Hey SKA (love the username btw, considered calling myself simply, "reggae" or "dub" [haha edit: DuB is already taken! I thought maybe dv.com thought my username was too short!]), I really like the info you've provided here. I myself have gotten into a habit of smoking multiple times a day, every day- sativas during the day and indicas to help me sleep.

With a conscious loss of dream recall, among other changes in my life, I've decided to try to moderate my weed usage a bit more, with hopes of attaining regular lucid dreams. I have a thread about what my idea is- will you check it out? 
http://www.dreamviews.com/community/...576#post897576

much thanks,
bless,
shalom salaam

----------


## Brainchild

> Welcome to the world of substance-dependant learning.



It sounds weird but the number of *genius* stoners I've met (in high school and college) tells me that it does work that way.

----------


## MillaS.

> Did you go to weed school or something? lol.



i'm an experienced botanist but most of all i'm a real encyclopedia in toxicology (no matter if it is about biochemistry, pharmacy, poisons, drugs, plants, you name it

----------


## shalomsalaam

> i'm an experienced botanist but most of all i'm a real encyclopedia in toxicology (no matter if it is about biochemistry, pharmacy, poisons, drugs, plants, you name it



Alright smarty-pants, do you know the half-life of cannabinoids, specifically in relation to how long they affect REM sleep?
If you look at my thread, one of the things I'm trying to do is determine how long I need to abstain from smoking to regain dream recall.
The day before last, I took my last toke at about 5pm, and remembered at least one dream when I attempted a WBTB. But yesterday I took my last toke at the same time, and didn't remember any dreams, though I kinda just "hit the alarm" and went back to bed at my WBTB time...  :smiley: 


Thanks for the help!

Peace, shalom salaam

----------


## TheMoon

In my personal experience smoking weed in moderation is the best thing you can do.

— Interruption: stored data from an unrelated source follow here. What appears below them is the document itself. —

-- ==== Sys2Proof/Machine/Listing.lean ====
section
/-! DEFINITION. The listing language (R53) and the pseudo-commands (R54): one line per clock cycle, read from characters,
assembled into commands. Text is a list of characters. Points R53 leaves open: log 14. -/

namespace Sys2Proof.Machine

/-! ## Lines and their expansion -/

/-- The pseudo-commands of R54, and DELETE, which has no expansion. -/
inductive Pseudo where
  | first | last | atSlot (index : Nat) | get | isEmpty | isFull | construct (req : Nat) | delete
deriving DecidableEq, Repr

/-- One line of a listing (R53). -/
inductive Line where
  | command (i : Instr)
  | pseudo (p : Pseudo)
  | capDirective (req : Nat)
deriving DecidableEq, Repr

/-- What a line stands for: a command at one edge, or a read of an output in the current cycle (R54). -/
inductive Item where
  | edge (i : Instr)
  | readEmpty
  | readFull
deriving DecidableEq, Repr

/-- Why the assembler refuses a line. -/
inductive ListingError where
  /-- No mnemonic of R53 or R54. -/
  | unknownMnemonic
  /-- The operands are not those of the mnemonic. -/
  | badOperands
  /-- A literal outside its range (R53). -/
  | outOfRange
  /-- `.cap` or CONSTRUCT after the first command, or a second capacity (R53). -/
  | lateCapacity
  /-- DELETE is refused (R54). -/
  | deleteRefused
deriving DecidableEq, Repr

/-- A command whose literals are in range (R53): bytes are by their type, indices by `W`. -/
def Instr.checked (c : Config) (i : Instr) : Except ListingError (List Item) :=
  if i.wellFormed c then .ok [.edge i] else .error .outOfRange

/-- The expansions of R54 that do not fix the capacity. -/
def Pseudo.expand (c : Config) : Pseudo → Except ListingError (List Item)
  | .first       => Instr.checked c (.peek 0)
  | .last        => Instr.checked c (.peek (c.cap - 1))
  | .atSlot a    => Instr.checked c (.peek a)
  | .get         => Instr.checked c .pop
  | .isEmpty     => .ok [.readEmpty]
  | .isFull      => .ok [.readFull]
  | .construct _ => Instr.checked c .reset
  | .delete      => .error .deleteRefused

/-- The capacity a line fixes, if it is one that does: `.cap <n>`, and CONSTRUCT `<k>`, which expands to `.cap <k>`
then RESET (R53, R54). -/
def Line.capacity? : Line → Option Nat
  | .capDirective req          => some req
  | .pseudo (.construct req)   => some req
  | .pseudo .first             => none
  | .pseudo .last              => none
  | .pseudo (.atSlot _)        => none
  | .pseudo .get               => none
  | .pseudo .isEmpty           => none
  | .pseudo .isFull            => none
  | .pseudo .delete            => none
  | .command _                 => none

/-- The items of a line, on a block of configuration `c`. -/
def Line.items (c : Config) : Line → Except ListingError (List Item)
  | .command i      => Instr.checked c i
  | .pseudo p       => p.expand c
  | .capDirective _ => .ok []

/-- Lines that may follow the capacity: none fixes it again (R53). -/
def assembleLines (c : Config) : List Line → Except ListingError (List Item)
  | []      => .ok []
  | l :: ls =>
    match l.capacity? with
    | some _ => .error .lateCapacity
    | none   => do
      let here ← l.items c
      let rest ← assembleLines c ls
      pure (here ++ rest)

/-- A line that only reads an output, which is no command (R54). -/
def Line.isRead (l : Line) : Bool := l == .pseudo .isEmpty || l == .pseudo .isFull

/-- A listing: the capacity, when a line before the first command fixes it (R53), else the given configuration; and its
items in order. -/
def assemble (given : Config) : List Line → Except ListingError (Config × List Item)
  | []      => .ok (given, [])
  | l :: ls =>
    match l.capacity? with
    | some req => do
      let c : Config := { reqCapacity := req }
      let here ← l.items c
      let rest ← assembleLines c ls
      pure (c, here ++ rest)
    | none     =>
      if l.isRead then do
        let here ← l.items given
        let (c, rest) ← assemble given ls
        pure (c, here ++ rest)
      else do
        let here ← l.items given
        let rest ← assembleLines given ls
        pure (given, here ++ rest)

/-- The commands of a listing, one an edge. -/
def commandsOf (items : List Item) : List Instr :=
  items.filterMap fun
    | .edge i    => some i
    | .readEmpty => none
    | .readFull  => none

/-- What an output read shows in the current cycle; a command shows nothing (R54, R57). -/
def Item.shown (s : State) : Item → Option Bool
  | .edge _    => none
  | .readEmpty => some s.empty
  | .readFull  => some s.full

/-! ## Reading a line -/

/-- Blank characters. -/
def isBlank (c : Char) : Bool := c == ' ' || c == '\t'

/-- The text before a comment (R53: a comment starts at `;`). -/
def stripComment (text : List Char) : List Char := text.takeWhile (· != ';')

/-- A text without the blanks at its ends. -/
def trim (text : List Char) : List Char :=
  ((text.dropWhile isBlank).reverse.dropWhile isBlank).reverse

/-- A text cut at every comma. -/
def splitCommas : List Char → List (List Char)
  | []      => [[]]
  | c :: cs =>
    match splitCommas cs with
    | []      => [[c]]
    | w :: ws => if c == ',' then [] :: w :: ws else (c :: w) :: ws

/-- The value of a digit written in upper case. -/
def digitValue (c : Char) : Option Nat :=
  if '0'.toNat ≤ c.toNat ∧ c.toNat ≤ '9'.toNat then some (c.toNat - '0'.toNat)
  else if 'A'.toNat ≤ c.toNat ∧ c.toNat ≤ 'F'.toNat then some (c.toNat - 'A'.toNat + 10)
  else none

/-- The number that digits of a base write, most significant first. -/
def digitsValue (base : Nat) (digits : List Char) : Option Nat :=
  digits.foldl (fun acc c =>
    match acc, digitValue c with
    | some n, some d => if d < base then some (n * base + d) else none
    | _, _           => none) (some 0)

/-- An integer literal: decimal, `0x` hex or `0b` binary (R53); the text is in upper case. -/
def literal : List Char → Option Nat
  | []                => none
  | ['0', 'X']        => none
  | ['0', 'B']        => none
  | '0' :: 'X' :: hex => digitsValue 16 hex
  | '0' :: 'B' :: bin => digitsValue 2 bin
  | decimal           => digitsValue 10 decimal

/-- A byte literal, in [0, 255] (R53). -/
def byteLiteral (n : Nat) : Except ListingError Byte :=
  if n < 256 then .ok (BitVec.ofNat 8 n) else .error .outOfRange

/-- A mnemonic of R53 or R54. -/
inductive Mnemonic where
  | nop | push | pop | pushpop | peek | peekpush | clear | reset
  | first | last | atSlot | get | isEmpty | isFull | construct | delete | cap
deriving DecidableEq, Repr

/-- The mnemonics and their spellings. -/
def mnemonics : List (List Char × Mnemonic) :=
  [ (['N', 'O', 'P'], .nop),
    (['P', 'U', 'S', 'H'], .push),
    (['P', 'O', 'P'], .pop),
    (['P', 'U', 'S', 'H', 'P', 'O', 'P'], .pushpop),
    (['P', 'E', 'E', 'K'], .peek),
    (['P', 'E', 'E', 'K', 'P', 'U', 'S', 'H'], .peekpush),
    (['C', 'L', 'E', 'A', 'R'], .clear),
    (['R', 'E', 'S', 'E', 'T'], .reset) ] ++
  [ (['F', 'I', 'R', 'S', 'T'], .first),
    (['L', 'A', 'S', 'T'], .last),
    (['A', 'T'], .atSlot),
    (['G', 'E', 'T'], .get),
    (['I', 'S', 'E', 'M', 'P', 'T', 'Y'], .isEmpty),
    (['I', 'S', 'F', 'U', 'L', 'L'], .isFull),
    (['C', 'O', 'N', 'S', 'T', 'R', 'U', 'C', 'T'], .construct),
    (['D', 'E', 'L', 'E', 'T', 'E'], .delete),
    (['.', 'C', 'A', 'P'], .cap) ]

/-- The line of a mnemonic with its operands, already read as numbers. -/
def Mnemonic.line : Mnemonic → List Nat → Except ListingError Line
  | .nop,       []     => .ok (.command .nop)
  | .push,      [b]    => do let d ← byteLiteral b; pure (.command (.push d))
  | .pop,       []     => .ok (.command .pop)
  | .pushpop,   [b]    => do let d ← byteLiteral b; pure (.command (.pushpop d))
  | .peek,      [a]    => .ok (.command (.peek a))
  | .peekpush,  [a, b] => do let d ← byteLiteral b; pure (.command (.peekpush a d))
  | .clear,     []     => .ok (.command .clear)
  | .reset,     []     => .ok (.command .reset)
  | .first,     []     => .ok (.pseudo .first)
  | .last,      []     => .ok (.pseudo .last)
  | .atSlot,    [a]    => .ok (.pseudo (.atSlot a))
  | .get,       []     => .ok (.pseudo .get)
  | .isEmpty,   []     => .ok (.pseudo .isEmpty)
  | .isFull,    []     => .ok (.pseudo .isFull)
  | .construct, [k]    => .ok (.pseudo (.construct k))
  | .delete,    []     => .ok (.pseudo .delete)
  | .cap,       [n]    => .ok (.capDirective n)
  | _,          _      => .error .badOperands

/-- The operands after a mnemonic: literals apart by commas. -/
def operands (text : List Char) : Except ListingError (List Nat) :=
  match trim text with
  | [] => .ok []
  | _  =>
    match (splitCommas text).mapM (fun w => literal (trim w)) with
    | some ns => .ok ns
    | none    => .error .badOperands

/-- One line of text: nothing when only blanks and a comment stand on it. Mnemonics are case-insensitive (R53). -/
def parseLine (text : List Char) : Except ListingError (Option Line) :=
  let body := trim ((stripComment text).map Char.toUpper)
  match body with
  | [] => .ok none
  | _  =>
    let name := body.takeWhile (fun c => !isBlank c)
    match mnemonics.find? (fun m => m.1 == name) with
    | none   => .error .unknownMnemonic
    | some m => do
      let ns ← operands (body.drop name.length)
      let l ← m.2.line ns
      pure (some l)

/-- The lines of a text, in order. -/
def parseListing : List (List Char) → Except ListingError (List Line)
  | []      => .ok []
  | t :: ts => do
    let l ← parseLine t
    let ls ← parseListing ts
    pure (l.toList ++ ls)

/-- A listing's text assembled (R53, R54). -/
def assembleText (given : Config) (text : List (List Char)) : Except ListingError (Config × List Item) := do
  let ls ← parseListing text
  assemble given ls

/-! ## Running a listing -/

/-- The items of a listing against the machine: a command is one step with its pins presented, a read shows an output of
the cycle. The reads are answered in order, oldest first. -/
def runItems : List Item → State → List Bool → Host.Outcome State Fault Refusal × List Bool
  | [], s, shown => (.next s, shown)
  | .readEmpty :: is, s, shown => runItems is s (shown ++ [s.empty])
  | .readFull :: is, s, shown => runItems is s (shown ++ [s.full])
  | .edge i :: is, s, shown =>
    match step (s.withNextSample (Sample.ofInstr s.config i)) with
    | .next s'   => runItems is s' shown
    | .fault f   => (.fault f, shown)
    | .refused r => (.refused r, shown)

end Sys2Proof.Machine
end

I normally smoke a few times a day only taking a hit or two at a time, just to get a mild buzz. It gets rid of the stress, i still feel good, and theres no negative side effects of not being able to remember what you just did a half hour ago  ::D: 

I do occasionally get really stoned. Specially when i get the good stuff, Purple Haze, hydro ect. I get really stoned on my days off from work on go play some video games, but for most of the week a little bit here and there.

Doesn't seem to effect my ability to lucid dream.

----------


## Brainchild

> In my personal experience smoking weed in moderation is the best thing you can do.
> 
> I normally smoke a few times a day only taking a hit or two at a time, just to get a mild buzz. It gets rid of the stress, i still feel good, and theres no negative side effects of not being able to remember what you just did a half hour ago 
> 
> I do occasionally get really stoned. Specially when i get the good stuff, Purple Haze, hydro ect. I get really stoned on my days off from work on go play some video games, but for most of the week a little bit here and there.
> 
> Doesn't seem to effect my ability to lucid dream.




This is correct. I'd've said something but I didn't want to reveal too much about my "extra-curriculars".  ::lol::

----------


## shalomsalaam

Haha yes we can all agree moderation is key in most aspects of life, and most certainly in matters relating to health. 

The exercise and question posed is meant to determine the liminal dosage and timing both in regards to time of day, and weekly/day-to-day patterns of usage.

Should be a fun exercise, and I'm hopin for anyone with experience to share what has been effective... All in the name of furthering one's perception of ones being and 'reality' itself!

peace and blessings, shalom salaam

----------


## SKA

I've found it very hard to timer and moderate the smoking of Cannabis/hash to meet the demands of the ultimate dreaming experience.

Maybe carefull dosing could help this? And perhaps eating Cannabis/Hash instead of smoking it would have more desirable effects for dreaming purposes?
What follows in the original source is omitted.